Família de Jefferson Oliveira chega a 40 dias sem notícias e cobra respostas em Aparecida de Goiânia
Família mantém esperança de encontrar marceneiro com vida e cobra informações sobre o andamento da investigação
A angústia da família de Jefferson de Oliveira, de 43 anos, chega a 40 dias nesta quinta-feira (3), desde o desaparecimento do marceneiro, visto pela última vez no dia 25 de julho, em Aparecida de Goiânia.
Jefferson desapareceu em 25 de julho, depois de bater o carro contra um poste no Setor Vale do Sol. Imagens feitas após o acidente mostram o homem fora do veículo e aparentemente desorientado. Depois disso, ele não voltou para casa nem fez contato com a família.
Nas primeiras buscas, familiares e amigos chegaram a percorrer por conta própria áreas de mata, represa e rio na tentativa de encontrá-lo. O Corpo de Bombeiros também fez buscas na região, mas os trabalhos foram suspensos diante da falta de novos vestígios.
No último dia 25, a Polícia Civil, com apoio do Corpo de Bombeiros e de cães farejadores, realizou buscas em uma área de mata no Setor Vale do Sol, local onde Jefferson foi visto pela última vez.
Família cobra informações
Em entrevista ao jornal O HOJE, Eldenice, tia de Jefferson, afirmou que os familiares têm enfrentado dificuldades para obter informações sobre o andamento das investigações. Ela diz que a falta de respostas aumenta a angústia da família.
“A falta de notícias faz com que a gente se mobilize. Essa falta de informação nos tira do lugar. Nós somos parceiros da polícia, mas sentimos que essa parceria não está sendo correspondida quando precisamos de informações sobre a investigação.”
Para a tia, os familiares deveriam ter mais informações sobre o andamento do caso.
“Como pode não haver um alívio de uma conversa para dizer o que está acontecendo, para falar como está o inquérito? A gente está vivendo sem respostas. Ninguém atende e, quando a gente pergunta, ninguém responde.”
Eldenice conta que a família também participou das buscas por Jefferson desde os primeiros dias do desaparecimento e afirma sentir falta de um acompanhamento mais próximo das autoridades.
“Desde o primeiro momento, a gente mesmo teve que fazer o trabalho do bombeiro e do investigador.
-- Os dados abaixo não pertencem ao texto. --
-- ==== Sys2Proof/Machine/Security.lean ====
section
/-!
DEFINITION. The security module's mailbox (R533 to R542): requests, authentication, every command of R540, sessions, nonces
and key components. Cryptographic outcomes (a signature, an HMAC or a tag verifies; an unwrapped key; DRBG bytes) are what
the command carries. Zeroisation's reach into other units is in SecurityEvents.
-/

namespace Sys2Proof.Machine

/-- Set the module's state with its registers: STATE, APPROVED and the copy in SYS_STATUS (R537, R574). -/
def State.setSec (s : State) (st : SecSt) : State :=
  let code := match st with
    | .selfTest => 0 | .operational => 1 | .error => 2
  let ap := if st = .operational then 1 else 0
  (({ s with sec := { s.sec with st := st } }.put F.SEC_STATUS_STATE code).put F.SEC_STATUS_APPROVED ap).put
    F.SYS_STATUS_APPROVED ap

/-- The module is OPERATIONAL and no zeroisation holds it (R537, R538). -/
def State.secOk (s : State) : Bool := s.sec.st == .operational && !s.sec.burning

/-- End the user session (R535). -/
def State.endSession (s : State) : State :=
  { s with sec := { s.sec with session := none } }.put F.SEC_STATUS_ROLE 0

/-- A request read from the mailbox address (R539). -/
structure SecReq where
  cmd : Nat
  session : Nat
  len : Nat
  counter : Nat
  body : List Nat
  trailer : List Nat
  /-- Reserved bytes 0 and lengths consistent. -/
  okForm : Bool
deriving DecidableEq, Repr

/-- Bytes of a command's body (R540). -/
def bodyLen (cmd : Nat) : Nat :=
  match cmd with
  | 0x10 | 0x12 | 0x24 => 48
  | 0x13 => 4
  | 0x20 => 8
  | 0x21 => 64
  | 0x23 => 16
  | 0x25 => 76
  | 0x26 => 4096
  | _ => 0

/-- Read the request at SEC_MB_ADDR (R539). -/
def State.secRequest (s : State) : SecReq :=
  let a := s.get F.SEC_MB_ADDR_ADDR * 64
  let n := s.get F.SEC_MB_LEN_LEN
  let b := s.read a n
  let cmd := fieldLE b 0 2
  let len := fieldLE b 8 4
  let tl := trailerLen (roleOf cmd)
  ⟨cmd, fieldLE b 4 4, len, fieldLE b 12 4, slice b 16 len, slice b (16 + len) tl,
   decide (16 ≤ n) && fieldLE b 2 2 == 0 && n == 16 + len + tl && len == bodyLen cmd⟩

/-- The keeper bridge reads the request (R407, R539). -/
def State.noteRequest (s : State) : State := s.noteRead 15 (s.get F.SEC_MB_ADDR_ADDR * 64) (s.get F.SEC_MB_LEN_LEN)

/-- The newest nonce still usable: issued within 10 s and unused (R535). -/
def State.freshNonce (s : State) : Option Nonce :=
  s.sec.nonces.find? (fun n => !n.used && decide (s.now < n.at_ + 10 * tickS))

/-- The nonce with these bytes, if it may serve a command now (R535). -/
def State.nonceOk (s : State) (b : List Nat) : Bool :=
  s.sec.nonces.any (fun n => n.bytes == b && !n.used && decide (s.now < n.at_ + 10 * tickS))

/-- A nonce serves one command (R535). -/
def State.useNonce (s : State) (b : List Nat) : State :=
  { s with sec := { s.sec with nonces := s.sec.nonces.map (fun n => if n.bytes = b then { n with used := true } else n) } }

/-- Authentication of a request (R535, R537, R539): the code of the first failure, 0 for none; `auth` says that the
signature, tag or HMAC verifies. -/
def State.secAuth (s : State) (r : SecReq) (auth : Bool) : Nat :=
  if !r.okForm then 0x1621
  else if s.sec.st ≠ .operational ∧ r.cmd ≠ 1 ∧ r.cmd ≠ 4 then 0x1626
  else match roleOf r.cmd with
    | .none_ => 0
    | .openUser => if s.freshNonce.isNone then 0x1624 else if auth then 0 else 0x1622
    | .user =>
      match s.sec.session with
      | none => 0x1623
      | some u => if u.id ≠ r.session ∨ u.last + 60 * tickS ≤ s.now then 0x1623
        else if auth = false ∨ r.counter ≠ u.counter + 1 then 0x1622 else 0
    | .officer => if s.nonceOk (r.trailer.take 32) then (if auth then 0 else 0x1622) else 0x1624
A gente está sentindo essa falta de cobertura desde o início.”
A familiar também criticou a forma como algumas buscas foram conduzidas e afirmou que faltaram informações após as operações.
“Um mês depois, a polícia fez novamente um trabalho que pode ter sido bonito para eles, mas, para nós, como família do Jefferson, não foi. Eles focaram na busca por um cadáver, mas depois não dão satisfação sobre o que estão fazendo. Isso é muito triste.”
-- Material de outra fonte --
-- ==== Sys2Proof/Machine/Shoash.lean ====
section
/-!
DEFINITION. Shoash images (R35 to R65, R619): the container, every check of R52 in its order, overlays (R41, R57, R58), and
the load from COPY to SWITCH.
-/

namespace Sys2Proof.Machine

/-! ### The container (R35 to R38) -/

/-- Check 1 of R52: the header and the trailer. `full` says which KIND is required; `len` is the length software gave. -/
def shoHeaderOk (b : List Nat) (len : Nat) (full : Bool) : Bool :=
  let n := fieldLE b 0x14 4
  slice b 0 4 == [0x53, 0x48, 0x4F, 0x41] &&
  fieldLE b 0x7C 4 == crc32c (b.take 0x7C) &&
  n == len && decide (n % 16 = 0) && decide (512 ≤ n) && decide (n ≤ 16777216) &&
  b.getD 0x0C 0 == (if full then 1 else 2) && decide (b.getD 0x0D 0 ≤ 3) &&
  decide (1 ≤ fieldLE b 0x0E 2) && decide (fieldLE b 0x0E 2 ≤ 64) &&
  fieldLE b 0x18 8 == 0 && fieldLE b 0x2C 4 == 0 && fieldLE b 0x74 8 == 0 &&
  slice b (n - 196 + 97) 3 == [0, 0, 0] &&
  (!full || (slice b 0x30 48).all (· == 0))

/-- Checks 1 to 3 of R52: the code of the first to fail, 0 for none. -/
def shoEarly (b : List Nat) (len : Nat) (full : Bool) (stepping : Nat) : Nat :=
  if !shoHeaderOk b len full then 0x0141
  else if fieldLE b 4 2 ≠ 2 then 0x0142
  else if fieldLE b 8 2 ≠ 0x7440 ∨ stepping < b.getD 0x0A 0 ∨ (b.getD 0x0B 0 ≠ 0xFF ∧ b.getD 0x0B 0 < stepping) then 0x0143
  else 0

/-- The image digest (R38): SHA-384 of every byte to the end of the trailer's reserved bytes. -/
def shoDigest (b : List Nat) : List Nat := Config.sha384 (b.take (b.length - 96))

/-- A section-table entry (R37). -/
structure Section_ where
  typ : Nat
  flags : Nat
  off : Nat
  len : Nat
  crc : Nat
deriving DecidableEq, Repr

/-- The section table of an image (R35, R37). -/
def shoSections (b : List Nat) : List Section_ :=
  (List.range (fieldLE b 0x0E 2)).map (fun i =>
    let o := 128 + 16 * i
    ⟨fieldLE b o 2, fieldLE b (o + 2) 2, fieldLE b (o + 4) 4, fieldLE b (o + 8) 4, fieldLE b (o + 12) 4⟩)

/-- Bytes of the encrypted payload (R35). -/
def shoPayloadLen (b : List Nat) : Nat :=
  b.length - alignUp (128 + 16 * fieldLE b 0x0E 2) 16 - 196

/-- Record size of a section type (R39); 0 for an unknown type. -/
def recordSize (t : Nat) : Nat := [0, 16, 32, 32, 96, 8, 16, 32].getD t 0

/-- The length rule of R39: whole records, and the fixed lengths. -/
def sectionLenOk (x : Section_) : Bool :=
  match x.typ with
  | 4 => x.len == 96
  | 5 => x.len == 200
  | 6 => x.len == 16
  | 7 => x.len == 32
  | t => decide (0 < recordSize t) && x.len % recordSize t == 0

/-- No two sections overlap (R37). -/
def sectionsApart : List Section_ → Bool
  | [] => true
  | x :: r => r.all (fun y => !overlaps x.off x.len y.off y.len) && sectionsApart r

/-- Check 7 of R52: table entries, lengths, the CRC of each section's plaintext. -/
def shoTableOk (secs : List Section_) (payload : List Nat) : Bool :=
  secs.all (fun x => x.flags == 0 && x.off % 16 == 0 && decide (x.off + x.len ≤ payload.length) && sectionLenOk x &&
    crc32c (slice payload x.off x.len) == x.crc) && sectionsApart secs

/-- How many sections of a type there are. -/
def countType (secs : List Section_) (t : Nat) : Nat := secs.countP (fun x => x.typ == t)

/-- Presence rules of R39. -/
def presenceOk (secs : List Section_) (full : Bool) : Bool :=
  secs.all (fun x => decide (1 ≤ x.typ) && decide (x.typ ≤ 7)) &&
  (if full then [1, 2, 3, 4, 5, 6, 7].all (fun t => countType secs t == 1)
   else decide (1 ≤ secs.length) && [1, 3, 6, 7].all (fun t => decide (countType secs t ≤ 1)) &&
     [2, 4, 5].all (fun t => countType secs t == 0))

/-- The plaintext of the section of a type, none where absent. -/
def sectionBytes (secs : List Section_) (payload : List Nat) (t : Nat) : Option (List Nat) :=
  (secs.find? (fun x => x.typ == t)).map (fun x => slice payload x.off x.len)

/-- Cut a byte list into records of `n` bytes. -/
def records (n : Nat) (b : List Nat) : List (List Nat) := (List.range (b.length / max n 1)).map (fun i => slice b (n * i) n)

/-! ### Section records (R40 to R50) -/

/-- A TOPOLOGY record (R40). -/
def parseRoute (b : List Nat) : Route :=
  ⟨fieldLE b 0 2, b.getD 2 0, b.getD 3 0, b.getD 4 0, b.getD 5 0, b.getD 6 0, fieldLE b 8 4⟩

/-- An ALLOCATION record (R43). -/
def parseRegion (b : List Nat) : Region := ⟨fieldLE b 0 2, b.getD 2 0, b.getD 3 0, fieldLE b 8 8, fieldLE b 0x10 8⟩

/-- A SILT_PLAN record (R46). -/
def parsePlan (b : List Nat) : Plan :=
  ⟨b.getD 0 0, b.getD 1 0, b.getD 2 0, b.getD 3 0, fieldLE b 4 2, fieldLE b 6 2, fieldLE b 8 2, fieldLE b 10 2, fieldLE b 12 4⟩

/-- The PANEL record (R47). -/
def parsePanel (b : List Nat) : PanelDesc :=
  ⟨fieldLE b 0 2, fieldLE b 2 2, b.getD 4 0, b.getD 5 0, b.getD 6 0, b.getD 7 0, b.getD 8 0, b.getD 9 0, fieldLE b 0x10 4,
   (List.range 8).map (fun i => ⟨fieldLE b (0x20 + 8 * i) 2, fieldLE b (0x22 + 8 * i) 2, fieldLE b (0x24 + 8 * i) 2,
     fieldLE b (0x26 + 8 * i) 2⟩)⟩

/-- The POWER_PLAN section (R49). -/
def parsePower (b : List Nat) : PowerPlan :=
  ⟨fieldLE b 0 2, fieldLE b 2 2, fieldLE b 4 2,
   (records 8 (b.drop 8)).map (fun r => ⟨bitAt (r.getD 1 0) 0, fieldLE r 2 2, fieldLE r 4 2⟩)⟩

/-- The MEM_POWER record (R50). -/
def parseMemp (b : List Nat) : MemPower := ⟨b.getD 0 0, fieldLE b 4 4, fieldLE b 8 4⟩

/-- The GENLOCK record (R50). -/
def parseGenlock (b : List Nat) : Genlock :=
  ⟨b.getD 0 0, b.getD 1 0, b.getD 2 0, b.getD 3 0, fieldLE b 4 4, fieldLE b 8 4, fieldLE b 12 4, fieldLE b 16 2⟩

/-- The bytes of a TOPOLOGY record (R40). -/
def Route.bytes (r : Route) : List Nat :=
  leBytes 2 r.queue ++ [r.prodUnit, r.prodPort, r.consUnit, r.consPort, r.prio, 0] ++ leBytes 4 r.credits ++ [0, 0, 0, 0]

/-- The bytes of an ALLOCATION record (R43). -/
def Region.bytes (r : Region) : List Nat :=
  leBytes 2 r.id ++ [r.owner, r.flags, 0, 0, 0, 0] ++ leBytes 8 r.base ++ leBytes 8 r.size ++ leBytes 8 0

/-- The bytes of a SILT_PLAN record (R46). -/
def Plan.bytes (p : Plan) : List Nat :=
  [p.mode, p.bandRows, p.lookBands, p.carryRows] ++ leBytes 2 p.bankGr ++ leBytes 2 p.sceneGr ++ leBytes 2 p.flatGr ++
  leBytes 2 p.maxPlanes ++ leBytes 4 p.worst ++ leBytes 16 0

/-- The bytes of the PANEL record (R47). -/
def PanelDesc.bytes (p : PanelDesc) : List Nat :=
  leBytes 2 p.width ++ leBytes 2 p.height ++ [p.refresh, p.codeBits, p.order, p.viewsH, p.viewsV, p.scan] ++ leBytes 6 0 ++
  leBytes 4 p.viewPitch ++ leBytes 12 0 ++ p.groups.flatMap (fun g => leBytes 2 g.x0 ++ leBytes 2 g.y0 ++ leBytes 2 g.w ++ leBytes 2 g.h)

/-- The bytes of the POWER_PLAN section (R49). -/
def PowerPlan.bytes (p : PowerPlan) : List Nat :=
  leBytes 2 p.budget ++ leBytes 2 p.vMin ++ leBytes 2 p.vMax ++ [0, 0] ++
  p.domains.zipIdx.flatMap (fun q => [q.2, b2n q.1.leaveOff] ++ leBytes 2 q.1.gap ++ leBytes 2 q.1.inrush ++ [0, 0])

/-- The bytes of the MEM_POWER record (R50). -/
def MemPower.bytes (p : MemPower) : List Nat := [p.mode, 0, 0, 0] ++ leBytes 4 p.idleUs ++ leBytes 4 p.tolNs ++ [0, 0, 0, 0]

/-- The bytes of the GENLOCK record (R50). -/
def Genlock.bytes (g : Genlock) : List Nat :=
  [g.source, g.relock, g.polarity, g.castling] ++ leBytes 4 g.slewWindow ++ leBytes 4 g.rateNum ++ leBytes 4 g.rateDen ++
  leBytes 2 g.tolPpm ++ leBytes 14 0

/-- The records of a structure in the order of R590. -/
def Image.records (im : Image) : List Nat :=
  im.routes.flatMap Route.bytes ++ im.regions.flatMap Region.bytes ++ im.plans.flatMap Plan.bytes ++ im.panel.bytes ++
  im.power.bytes ++ im.memp.bytes ++ im.genlock.bytes

/-- A group rectangle lies inside the panel and is empty only as a whole (R47), and one of its rows fits a line of the link
(R346). -/
def groupOk (p : PanelDesc) (g : GroupRect) : Bool :=
  if g.w = 0 ∧ g.h = 0 then g.x0 == 0 && g.y0 == 0
  else decide (0 < g.w) && decide (0 < g.h) && decide (g.x0 + g.w ≤ p.width) && decide (g.y0 + g.h ≤ p.height) &&
    decide (ceilDiv (12 + ceilDiv (3 * g.w * p.codeBits) 8) 96 ≤ 227)

/-- Two rectangles overlap. -/
def rectsMeet (a b : GroupRect) : Bool := overlaps a.x0 a.w b.x0 b.w && overlaps a.y0 a.h b.y0 b.h

/-- Pairwise no overlap. -/
def rectsApart : List GroupRect → Bool
  | [] => true
  | a :: r => r.all (fun b => !rectsMeet a b) && rectsApart r

/-- R47: limits and tiling; rectangles inside the panel that do not overlap and whose areas add up to it tile it. -/
def panelOk (b : List Nat) : Bool :=
  let p := parsePanel b
  let ne := p.groups.filter (fun g => decide (0 < g.w))
  decide (1 ≤ p.width) && decide (p.width ≤ 30720) && decide (1 ≤ p.height) && decide (p.height ≤ 17280) &&
  decide (p.refresh ≤ 2) && (p.codeBits == 10 || p.codeBits == 12) && p.order == 0 &&
  decide (96 ≤ p.viewsH) && decide (p.viewsH ≤ 128) && decide (1 ≤ p.viewsV) && decide (p.viewsV ≤ 32) && decide (p.scan ≤ 1) &&
  (slice b 10 6).all (· == 0) && (slice b 0x14 12).all (· == 0) &&
  p.groups.all (groupOk p) && !ne.isEmpty && rectsApart ne &&
  (ne.map (fun g => g.w * g.h)).foldl (· + ·) 0 == p.width * p.height

/-- R49, R503: the power plan. -/
def powerOk (b : List Nat) : Bool :=
  let p := parsePower b
  decide (400 ≤ p.budget) && decide (p.budget ≤ 1180) && decide (620 ≤ p.vMin) && decide (p.vMax ≤ 880) &&
  decide (p.vMin < p.vMax) && fieldLE b 6 2 == 0 &&
  ((records 8 (b.drop 8)).zipIdx).all (fun q =>
    q.1.getD 0 0 == q.2 && decide (q.1.getD 1 0 < 2) && decide (40 ≤ fieldLE q.1 2 2) && decide (fieldLE q.1 2 2 ≤ 1000) &&
    decide (1 ≤ fieldLE q.1 4 2) && decide (fieldLE q.1 4 2 ≤ 2000) && fieldLE q.1 6 2 == 0 &&
    (q.1.getD 1 0 == 0 || optionalDomains.contains q.2))

/-- Field rules of a TOPOLOGY record (R40). -/
def routeOk (b : List Nat) : Bool :=
  let r := parseRoute b
  decide (r.queue < 512) && decide (r.prodPort < 32) && decide (r.consPort < 32) && decide (r.prio ≤ 3) && b.getD 7 0 == 0 &&
  decide (1 ≤ r.credits) && decide (r.credits ≤ 65536) && fieldLE b 12 4 == 0

/-- Sum of the credits of a topology (R20). -/
def creditSum (rs : List Route) : Nat := rs.foldl (fun a r => a + r.credits) 0

/-- One TOPOLOGY record after those whose queues are `seen` (R40, R503): 0, or its code. A port of an instance left off fails with
SYS_SHOASH_POWER, after the queue's number and the pairing of its ports, before its other fields (log entry 17). -/
def routeCode (pw : PowerPlan) (seen : List Nat) (b : List Nat) : Nat :=
  let r := parseRoute b
  if 512 ≤ r.queue ∨ seen.contains r.queue = true ∨ routePairs r = false then 0x0149
  else if !routePowered pw r then 0x014C
  else if !routeOk b then 0x0149
  else 0

/-- TOPOLOGY records in their order (R52): the code of the first that fails. -/
def routesCode (pw : PowerPlan) (seen : List Nat) : List (List Nat) → Nat
  | [] => 0
  | b :: r => if routeCode pw seen b ≠ 0 then routeCode pw seen b else routesCode pw ((parseRoute b).queue :: seen) r

/-- R20, R40, R503, R619 for a full image: 0, or the code of the first failure. The spec gives no order between the records' own
faults, the credit total and a missing port: the model checks them in this order (DESIGN CHOICE, log entry 17). -/
def topologyCode (pw : PowerPlan) (bs : List (List Nat)) : Nat :=
  let rs := bs.map parseRoute
  if routesCode pw [] bs ≠ 0 then routesCode pw [] bs
  else if tilthEntries < creditSum rs then 0x0148
  else if !(missingPorts pw rs).isEmpty then 0x0149
  else 0

/-- The fixed regions: owner, least size, exact, PROTECTED (R43). -/
def fixedRegion (id : Nat) : Option (Nat × Nat × Bool × Nat) :=
  match id with
  | 1 => some (7, 1073741824, false, 1)
  | 2 => some (7, 268435456, false, 1)
  | 3 => some (14, 265420800, false, 1)
  | 4 => some (14, 0, false, 1)
  | 5 => some (23, 268435456, true, 0)
  | 6 => some (1, 131072, true, 0)
  | 7 => some (1, 33554432, true, 1)
  | _ => none

/-- Least bytes of PNL_SEGMENTS: 16 × Σ ⌈W / 64⌉ × H (R44, R371). -/
def segmentBytes (p : PanelDesc) : Nat := 16 * (p.groups.map (fun g => ((g.w + 63) / 64) * g.h)).foldl (· + ·) 0

/-- R43, R44: one region record. A region whose condition does not hold meets the rest of its row; of PNL_SEGMENTS with SCAN 0 the size
is not checked, of AUD_DELAY with PD07 left off it is (DESIGN CHOICE, log entry 18). -/
def regionOk (p : PanelDesc) (b : List Nat) : Bool :=
  let r := parseRegion b
  let form := decide (r.flags < 2) && fieldLE b 4 4 == 0 && fieldLE b 0x18 8 == 0 && r.base % 4096 == 0 && r.size % 4096 == 0 &&
    decide (0 < r.size) && decide (r.base + r.size ≤ memTop)
  let rule := match fixedRegion r.id with
    | some (own, n, ex, prot) => r.owner == own && (if ex then r.size == n else decide (n ≤ r.size)) && r.flags == prot
    | none =>
      if r.id = 0x0120 then r.owner == 10 && r.size == 524288 && r.flags == 0
      else if r.id = 0x0130 then r.owner == 11 && decide (4096 ≤ r.size) && decide (r.size ≤ 1073741824) && r.flags == 0
      else if r.id = 0x0140 then r.owner == 14 && (p.scan == 0 || decide (segmentBytes p ≤ r.size)) && r.flags == 1
      else if r.id = 0x0150 then r.owner == 18 && decide (12582912 ≤ r.size) && r.flags == 1
      else false
  form && rule

/-- Pairwise no overlap of regions (R43). -/
def regionsApart : List Region → Bool
  | [] => true
  | a :: r => r.all (fun b => !overlaps a.base a.size b.base b.size) && regionsApart r

/-- R43, R44: the allocation of a full image. A working region given twice and a region of SIZE 0 are refused too, which the spec
does not state (DESIGN CHOICE, log entry 18). -/
def allocationOk (p : PanelDesc) (pw : PowerPlan) (bs : List (List Nat)) : Bool :=
  let rs := bs.map parseRegion
  let ids : List Nat := rs.map (·.id)
  bs.all (regionOk p) && decide ids.Nodup && regionsApart rs && [1, 2, 3, 4, 5, 6, 7].all ids.contains &&
  ids.contains 0x0120 && (p.scan == 0 || ids.contains 0x0140) &&
  ((pw.domains.getD 7 ⟨false, 0, 0⟩).leaveOff || ids.contains 0x0150)

/-- R46, R78, R168: one SILT_PLAN record. The band period of the mode is BAND_ROWS line periods, T / V_total each, as in R324 and R499
(DEDUCED, log entry 171). -/
def planOk (b : List Nat) : Bool :=
  let p := parsePlan b
  let m := modeAt p.mode
  decide (p.mode < 48) && [16, 32, 64, 128].contains p.bandRows && decide (2 ≤ p.lookBands) && decide (p.lookBands ≤ 8) &&
  decide (p.carryRows ≤ 64) && decide (2 * p.carryRows ≤ p.bandRows) &&
  decide (1 ≤ p.bankGr) && decide (p.bankGr ≤ 6144) && decide (p.sceneGr + p.flatGr ≤ p.bankGr) &&
  decide (1 ≤ p.maxPlanes) && decide (p.maxPlanes ≤ 4096) && (b.drop 16).all (· == 0) &&
  decide (m.vtotal - m.rows < p.lookahead) && decide (p.worst ≤ p.sceneGr * 4096 * 4) &&
  decide ((p.flatGr * 4096 + 160000) * m.num * m.vtotal ≤ 160 * p.bandRows * 10 ^ 9 * m.den)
Esperança de encontrar Jefferson com vida
Mesmo diante dos 40 dias sem notícias, a família mantém a esperança de encontrar Jefferson com vida.
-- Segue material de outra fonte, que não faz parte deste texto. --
/-- Start of scan-out of a band's last row (R236). -/
def State.lastRowAt (s : State) (bd : Band) : Rat :=
  match s.frameOf bd with
  | some f => s.lineAt bd.frame f.mode (bd.b * f.plan.bandRows + bd.rows - 1)
  | none => s.lineAt bd.frame s.out.mode (bd.row0 + bd.rows - 1 - s.out.row0)

/-! ### Band faults and substitutes (R264, R266) -/

/-- A layer is late in one band for a reason found there (R266): the reason of the latch instant stays, a substitute that was not placed
makes the applied policy OMIT (R264), and a band counts once however many of its parts are lost. -/
def State.bandLate (s : State) (epoch layer band reason applied : Nat) : State :=
  -- counts of an epoch that the Board has already latched stand with that epoch (R81, R273; log entry 174)
  let count (s : State) (reg v : Nat) (add : Bool) : State :=
    if s.epochAt 9 = epoch then (if add then s.count reg v else s.countSet reg v)
    else s.onEpoch epoch (fun x => { x with
      snap := sparseSet (fun _ => 0) x.snap reg (if add then sparseGet (fun _ => 0) x.snap reg + v else v) })
  let old := ((s.brd.late.find? (fun q => q.1 == epoch)).map (·.2)).getD []
  let fr := s.brd.frames.find? (fun f => f.epoch == epoch)
  let base := (fr.bind (fun f => f.shows[layer]?)).getD { index := layer, id := 0, kind := 0, shown := true }
  let was := old.find? (fun x => x.index == layer)
  let now : LayerShow := match was with
    | some x =>
      if x.reason = 1 ∨ x.reason = 2 ∨ x.reason = 5 then { x with applied := if applied = 1 then 1 else x.applied }
      else if x.hits.contains band then { x with applied := applied }
      else { x with bands := x.bands + 1, hits := band :: x.hits, applied := applied }
    | none => { base with reason := reason, applied := applied, bands := 1, hits := [band] }
  let list := (old.filter (fun x => x.index != layer)) ++ [now]
  let s1 : State := { s with brd := { s.brd with late := (epoch, list) :: s.brd.late.filter (fun q => q.1 != epoch) } }
  let s2 := count s1 (Reg.BRD_SNAP_LAYER_LATE + 4 * layer) (now.applied * 2 ^ 28 + now.reason * 2 ^ 24 + min now.bands 0xFFFFFF) false
  let s3 := if was.isNone then count s2 Reg.BRD_SNAP_LATE_LAYERS 1 true else s2
  if old.isEmpty then s3.event 0x0930 0 layer band else s3

/-- A Board reset or fatal freeze (R267): the Board is HALTED, and BAND reads the last band listed (R269). -/
def State.boardHalt (s : State) : State := (s.put F.BRD_STATUS_STATE 0).put F.BRD_STATUS_BAND s.brd.lastB

/-- The Board at a marker it has consumed: a marker may make a band listable; a HALTED Board is released (R267): bands whose scan-out has
begun are held, and the next bands lie within the lookahead at once (log entry 46). -/
def State.boardRelease (s : State) : State :=
  if s.get F.BRD_STATUS_STATE ≠ 0 then s.boardShow
  else if s.imageOn = false ∨ s.out.sched = false then s
  else
    let past (f : BrdFrame) : Nat :=
      (List.range (bandCount (modeAt f.mode) f.plan)).countP (fun b =>
        decide (s.lineAt f.frame f.mode (b * f.plan.bandRows) ≤ (s.now : Rat)))
    let s1 := s.brd.frames.foldl (fun s f =>
      let n := max f.listed (past f)
      let held := n - f.listed
      let s1 : State := { s with
        brd := { s.brd with frames := s.brd.frames.map (fun (x : BrdFrame) => if x.frame = f.frame then { x with listed := n } else x) },
        out := { s.out with held := (upFrom f.listed held).map (fun b => (f.frame, b)) ++ s.out.held } }
      s1.onReport f.epoch (fun r => { r with steps := modAt r.steps 4 (· + held), order := List.replicate held 4 ++ r.order })) s
    let s2 : State := { s1 with brd := { s1.brd with
      rookSeq := s1.brd.nextSeq - s1.brd.bands.countP (fun b => !b.started),
      freshSeq := s1.brd.nextSeq,
      frames := s1.brd.frames.filter (fun (f : BrdFrame) => decide (f.listed < bandCount (modeAt f.mode) f.plan) ||
        s1.brd.bands.any (fun b => b.frame == f.frame)) } }
    (s2.put F.BRD_STATUS_STATE 1).boardShow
“A gente espera. Esperamos mesmo em Deus nosso Senhor. A gente espera encontrar o Jefferson com vida e, na verdade, espera saber a verdade com todas as letras.”
Eldenice também relembrou momentos vividos com o sobrinho antes do desaparecimento. Segundo ela, Jefferson era uma pessoa alegre e muito querida pela família.
“O sorriso daquele menino. Eu fico olhando os vídeos dele. Ele é aquele cara que, quando está perto, ninguém fica parado. Ele agita um, agita outro. É um homem do bem.”
Para a família, a união tem sido fundamental durante o período de incerteza. Os parentes continuam divulgando informações sobre o desaparecimento e distribuindo panfletos em diferentes cidades.
“A gente continua fazendo a divulgação. Nós continuamos unidos. Todos os dias, às 19h, nos reunimos na casa da mãe do Jefferson. Quem pode vai. Quem não pode faz a oração de onde estiver.”
Enquanto aguardam novas informações da investigação, os familiares seguem mobilizados e reforçam a esperança de encontrar Jefferson e esclarecer o que aconteceu com ele.
“A gente não vai parar de pedir. Precisamos falar para o mundo. Pode ter outros Jefferson por aí. Pode acontecer outra situação e isso é uma onda que não pode pegar.”
Apesar de o caso estar sob responsabilidade do Grupo de Investigação de Homicídios (GIH) de Aparecida de Goiânia, a Polícia Civil informou que Jefferson continua sendo investigado como pessoa desaparecida. Até o momento, segundo a corporação, não há elementos que comprovem que ele tenha sido vítima de um crime.